Hanfstaengl visits Hitler in his tiny flat at Thierschstrasse 41, where he lives extremely modestly, “like a down-at-heels clerk.” His lodgings here comprised a single room with a large bed, too wide for its corner and with the head obscuring the single narrow window. The floor covering was cheap, worn linoleum, with a couple of threadbare rugs, on the wall opposite the bed was a makeshift bookshelf, the only other piece of furniture in the room apart from a chair and a table. The landlady, a Frau Reichert, was Jewish and found Hitler an ideal tenant.
He is such a nice man, but he has the most extraordinary moods. Sometimes weeks go by when he seems to be sulking and does not say a word to us. He looks through us as if we were not there. He always pays his rent punctually in advance, but he is a real Bohemian type.
In the hallway there was an upright piano, and on one occasion when Hitler was due in court as a witness he asked Hanfstaengl to play something to calm his nerves. Hanfstaengl obliged with some Bach, to which Hitler sat nodding his head with vague interest. But when Hanfstaengl moved on to the prelude of Wagner’s Meistersinger, Hitler switched on immediately:
This was it. This was Hitler’s meat. He knew the thing absolutely by heart and could whistle every note of it in a curious penetrating vibrato, but completely in tune. He started to march up and down the hall, waving his arms as if he was conducting an orchestra. He really had an excellent feel for the spirit of music, certainly as good as many a conductor. This music affected him physically, and by the time I had crashed through the finale he was in splendid spirits, all his worries gone, and raring to get to grips with the public prosecutor.
Kershaw describes the same occasion, and since this was a meeting that took place between Hanfstaengl and Hitler alone, there are no other sources than Hanfstaengl’s memoir. Kershaw’s account is as follows:
Hitler was taken by Putzi’s skills as a pianist, especially his ability to play Wagner. He would accompany Putzi by whistling the tune, marching up and down swinging his arms like the conductor of an orchestra, relaxing visibly in the process.

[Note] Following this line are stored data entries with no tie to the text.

/-- What a node knows of a TURN_NOTICE it has still to send (R306). -/
structure Notice where
  kind : NoticeKind
  line : Nat
  side : Nat
  far : BitVec 6
  seq : BitVec 16
  st : Word
  /-- Frames still to be sent: 3 for a new notice; and the row of the last one. -/
  left : Nat
  row : Word
  deriving DecidableEq, Repr

/-- What the turn logic holds beside its registers (R303 to R312, R541). Lists are indexed by backbone port. -/
structure Ring where
  /-- Ports whose line failure is declared (R303), with the time of the declaration. -/
  failed : List (Nat × Nat)
  /-- Ports that have lost block lock or receive a fault ordered set, with the time at which their failure is declared (R303). -/
  due : List (Nat × Nat)
  /-- Ports that have regained block lock, with the time at which they have held it for RNG_RST_HOLD (R308). -/
  locked : List (Nat × Nat)
  /-- Ports that receive a fault ordered set (R303). -/
  faultRx : List Nat
  /-- The UID and the node number of a side's neighbour before the event (R306, R308), by side. -/
  before : List (Nat × Uid × Nat)
  /-- A fault turn's pair wait runs (R306): ports, with the time at which it ends. -/
  pairWait : List (Nat × Nat)
  /-- Notices that wait to be sent (R306). -/
  notices : List Notice
  /-- Sender UID and sequence of the notices acted on (R307). -/
  seen : List (Uid × BitVec 16)
  /-- Row number and row-start ST of the last ROW_START relayed for each ingress port (R541). -/
  relayed : List (Nat × Word × Word)
  /-- A blocking asks every fault turn or split for a new notice in the next row (R307). -/
  renotice : Bool
  deriving DecidableEq, Repr

/-- What a dataset context holds beside its entry (R249, R250). -/
structure CtxInfo where
  /-- The STATE and REASON of the last strand committed or received. -/
  last : BitVec 3
  reason : BitVec 5
  /-- R118 has marked it stale. -/
  missed : Bool
  /-- A NULL strand is shown as received until the next row boundary (R250). -/
  nullShown : Bool
  /-- It has been VALID. -/
  ever : Bool
  /-- It was stale when last looked at. -/
  stale : Bool
  deriving DecidableEq, Repr

/-- What a recovery context holds beside its entry (R259, R260). -/
structure RecInfo where
  /-- Numbers of the history window seen: bit k for RECOV_SEQ − k. -/
  hist : Nat
  /-- In this row a copy has been accepted, a duplicate seen, any copy seen, and a rogue one seen (R259, R260). -/
  acc : Bool
  dup : Bool
  came : Bool
  rogue : Bool
  /-- Consecutive active rows of the skein's stitch without a copy, and with rogue copies but no accepted one (R260). -/
  quiet : Nat
  rogues : Nat
  deriving DecidableEq, Repr

/-- A commit that waits for its flip (R245): new data in the back buffer, or a null strand with its reason. -/
structure Flip where
  die : Nat
  ctx : Nat
  null : Option (BitVec 5)
  /-- The instant of the flip: 1 µs after the commit. -/
  due : Word
  deriving DecidableEq, Repr

/-- A knitted skein (R252). -/
structure Knit where
  die : Nat
  row : Word
  sid : Nat
  skein : BitVec 13
  /-- NEED as it stood at the knit instant (R357). -/
  need : Bool
  strands : List Strand
  deriving DecidableEq, Repr

/-- What the dataset engines hold beside their registers and windows (R239 to R266). Keys of die d start at d × 2^16. -/
structure Datasets where
  ctx : List (Nat × CtxInfo)
  recov : List (Nat × RecInfo)
  flips : List Flip
  knits : List Knit
  /-- Sequence generators, by produced-skein entry (R258). -/
  gens : List (Nat × Nat)
  /-- Sequence counters of the TRDP transmit entries (R264). -/
  trdpSeq : List (Nat × Nat)
  /-- The Komidon link has recovered, and die 1's generators take die 0's at the next boundary (R258). -/
  genSync : Bool
  /-- Notifications that wait, oldest first, each with its die (R267). -/
  ntf : List (Nat × Word)
  deriving DecidableEq, Repr

/-- What the inauguration engine holds beside its registers and window. -/
structure Topo where
  /-- Sides whose coupling is pending (R196). -/
  couple : BitVec 2
  /-- The last TOPOLOGY frame of each other node (R191, R198). -/
  vecs : List (Uid × Topology)
  /-- The frames of the TOPOLOGY round that runs, by origin and computed counter, and the rounds: 0 before the first one in AGREE starts,
  else 1 more than the good ones in succession (R205). -/
  reports : List (Uid × Word)
  rounds : Nat
  /-- The sequence of the own TOPOLOGY frames. -/
  seq : BitVec 32
  /-- TOPOLOGY frames seen: origin and sequence (R191). -/
  relayed : List (Uid × BitVec 32)
  /-- TOPOLOGY frames taken that have still to be relayed, with the port on which they came (R191). -/
  toRelay : List (Nat × Topology)
  /-- The shadow of this inauguration is being written, and is complete on both dies (R216). -/
  writing : Bool
  complete : Bool
  /-- The shadow waits for the end of the double mapping before it is written (R228). -/
  waitSpan : Bool
  /-- It is to be committed alone at the next row boundary (R209). -/
  catchup : Bool
  /-- Rows in COMMIT without an announcement (R203). -/
  commitRows : Nat
  /-- The row of the announcement (R226, R229), and whether an announcement has been accepted (R203). -/
  annRow : Word
  announced : Bool
  /-- The ROW_START of row blocking row − 1 has been accepted with the announcement (R207). -/
  heardFrozen : Bool
  /-- The topology counter of the last ROW_START taken (R203, R209). -/
  rsTopo : Word
  /-- The last row of the double mapping's span (R226), and that a frog ends it at the next boundary. -/
  dblEnd : Word
  dblFrog : Bool
  /-- The renumbering of the last blocking applies to double mapping hits. -/
  dblOld : Bool
  /-- That blocking renumbered the nodes: it was an inauguration's. -/
  dblMap : Bool
  /-- The row of the last own CLAIM (R229). -/
  claimed : Option Word
  /-- Grants that wait for the next boundary to be written to the active overlay (R231). -/
  late : List GrantSlot
  /-- Own granted spares in grant order (R230, R251). -/
  own : List Nat
  /-- The spare requested in the last CLAIM, and the highest spare lost (R229, R230). -/
  asked : Option Nat
  lost : Option Nat
  /-- CLAIMs of the current row at the needle: sender, UID and spare (R230). -/
  claims : List (Nat × Uid × Nat)
  /-- Die 1 has still to invert its bank (R235). -/
  flip1 : Bool
  /-- Soft resets deferred to the boundary after the blocking row (R235), by page. -/
  resets : List Nat
  deriving DecidableEq, Repr

/-- The delta of one row as a lane has delivered it (R328). -/
structure Delta where
  lane : Nat
  row : Word
  records : List LlRecord
  /-- DELTA_END has arrived; it carries OVF; a lifeline sequence was skipped before it. -/
  ended : Bool
  ovf : Bool
  skip : Bool
  deriving DecidableEq, Repr

/-- What the twin logic holds beside its registers (R316 to R339). -/
structure Twin where
  /-- Consecutive rising edges of HB_IN spaced as R321 asks. -/
  hbRun : Nat
  /-- The token lines as read, true for high, and what this node drives low. -/
  tok0 : Bool
  tok1 : Bool
  drv0 : Bool
  drv1 : Bool
  /-- The instant at which a claim began, in ns, and its wait D in µs (R323). -/
  claimAt : Option Nat
  claimD : Nat
  /-- The token is held and RUNNING follows at the next row boundary; it has been released and STANDBY follows (R332, R339). -/
  take : Bool
  give : Bool
  /-- Lifeline sequences sent, and received last, by lane (R325). -/
  txSeq : List (Nat × Word)
  rxSeq : List (Nat × Word)
  /-- Changes of the current row: committed contexts (die, context), counters (die, kind, index), entries (die, table, index). -/
  ctxs : List (Nat × Nat)
  seqs : List (Nat × Nat × Nat)
  ents : List (Nat × Nat × Nat)
  /-- Deltas to be sent: lane, row and records, and whether they carry the DRILL flag. -/
  send : List (Nat × Word × List LlRecord)
  sendDrill : Bool
  /-- Deltas received, and the lanes on which a lifeline sequence was skipped since the last DELTA_END (R328). -/
  deltas : List Delta
  skipped : List Nat
  /-- Row boundaries in succession without a commit (R329). -/
  aged : Nat
  /-- The lead's sweep: the number of the next chunk, by lane (R330). -/
  sweep : List (Nat × Nat)
  /-- The instant in ns from which the next frame of the sweep may leave, by lane (RS_PACE, R330). -/
  pace : List (Nat × Nat)
  /-- The row that RESYNC_END has named, by lane (R330). -/
  ends : List (Nat × Word)
  /-- Contexts last written by an incomplete resync (R338). -/
  rsCtx : List (Nat × Nat)
  /-- The row in which DRILL was sent (R339). -/
  drillRow : Option Word
  /-- The instant at which the claim drove TOK0, and whether it is one of FORCE_TAKE (R323, R338). -/
  driveAt : Nat
  forced : Bool
  deriving DecidableEq, Repr

/-- What the ingress guard of a consist port holds beside its registers (R153, R154). -/
structure PortGuard where
  /-- The instants in ns of the last violations, newest first, at most 64. -/
  hist : List Nat
  /-- Token bucket: the instant to which it has been filled, in ns, and the part of a byte beyond PRT_POL_TOKENS, in 10^-6. -/
  filled : Nat
  part6 : Nat
  /-- The instants in ns at which a fence was last set and last lifted (R157). -/
  fencedAt : Nat
  lifted : Option Nat
  deriving DecidableEq, Repr

/-- A POLL sent in the current row: port, stitch and poll sequence (R159). -/
structure PollSent where
  row : Word
  port : Nat
  sid : Nat
  pseq : Word
  deriving DecidableEq, Repr

/-- What a REPLY window has received: a REPLY accepted on a port, or only ones that failed (R161, R162). -/
structure ReplyGot where
  row : Word
  sid : Nat
  port : Nat
  strand : Option Strand
  deriving DecidableEq, Repr

/-- What the consist ports and the polling hold beside their registers (R149 to R166). -/
structure Consist where
  /-- Poll sequences: by die × 2^16 + poll device entry, the last sent (R159). -/
  pseq : List (Nat × Word)
  /-- The guards, by port. -/
  guards : List (Nat × PortGuard)
  /-- POLLs sent and REPLYs received in the current row and the row before. -/
  polls : List PollSent
  replies : List ReplyGot
  /-- The last output image sent in a POLL, by die × 2^16 + dataset (R159). -/
  images : List (Nat × Strand)
  /-- REPLY windows that have been closed by their commit, by row and stitch (R162). -/
  closed : List (Word × Nat)
  deriving DecidableEq, Repr

/-- A frame in an egress queue (R277 to R286). -/
structure QEnt where
  /-- Copies of a flooded frame share their cells: frames of one number on one die. -/
  id : Nat
  port : Nat
  cls : Nat
  frame : Frame
  len : Nat
  /-- The uplink and the priority for which PFC counts the frame, and whether it took headroom (R291). -/
  pfc : Option (Nat × Nat)
  hdrm : Bool
  /-- It has been counted in PRT_CNT_HELD (R281). -/
  held : Bool
  deriving DecidableEq, Repr

/-- A best-effort frame that a port sends now (R277, R281). -/
structure Sending where
  ent : QEnt
  /-- The instant at which its last byte leaves, in ns. -/
  ends : Nat
  /-- It has been preempted, with so many ns left to send. -/
  left : Option Nat
  deriving DecidableEq, Repr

In the passages where Hanfstaengl is the source he is consistently referred to by the diminutive “Putzi,” and Hitler’s interest in Wagner comes across as comical and bizarre, as if only Hitler could find something so absurd to be relaxing. But Hanfstaengl does not portray Hitler as foolish, on the contrary he emphasizes his knowledge and his feel for the spirit of the music. The fact that he is able to whistle entire Wagner symphonies may indeed appear unusual, but the same was true of Wittgenstein, who could whistle Wagner to perfection and would often exploit his talent as a party trick to entertain his guests. It is hard to imagine the author of a Wittgenstein biography belittling the great philsopher’s passion for music, even if it did manifest itself peculiarly in the form of whistling, but when it comes to Hitler the way Kershaw portrays him, everything he does is either sinister or ridiculous. Another example, Hanfstaengl writing:
Hitler’s intimates were nearly all modest people. As I got to know him I started attending the Monday evening Stammtisch at the Café Neumaier, an old-fashioned coffeehouse on the corner of the Petersplatz and the Viktualien Markt. The long, irregular room, with built-in benches and paneled walls, had space for a hundred people or so. Here he was in the habit of meeting his oldest adherents, many of them middle-aged married couples, who came to have their frugal supper, part of which they brought with them. Hitler would speak en famille and try out the technique and effect of his newest ideas.
And Kershaw’s version:
Certainly by the time Putzi Hanfstaengl, the cultured part-American who became his Foreign Press Chief, came to know him, late in 1922, Hitler had a table booked every Monday evening at the old-fashioned Café Neumaier on the edge of the Viktualienmarkt … In the long room, with its rows of benches and tables, often occupied by elderly couples, Hitler’s entourage would discuss politics, or listen to his monologues on art and architecture, while eating the snacks they had brought with them, and drinking their liters of beer or cups of coffee.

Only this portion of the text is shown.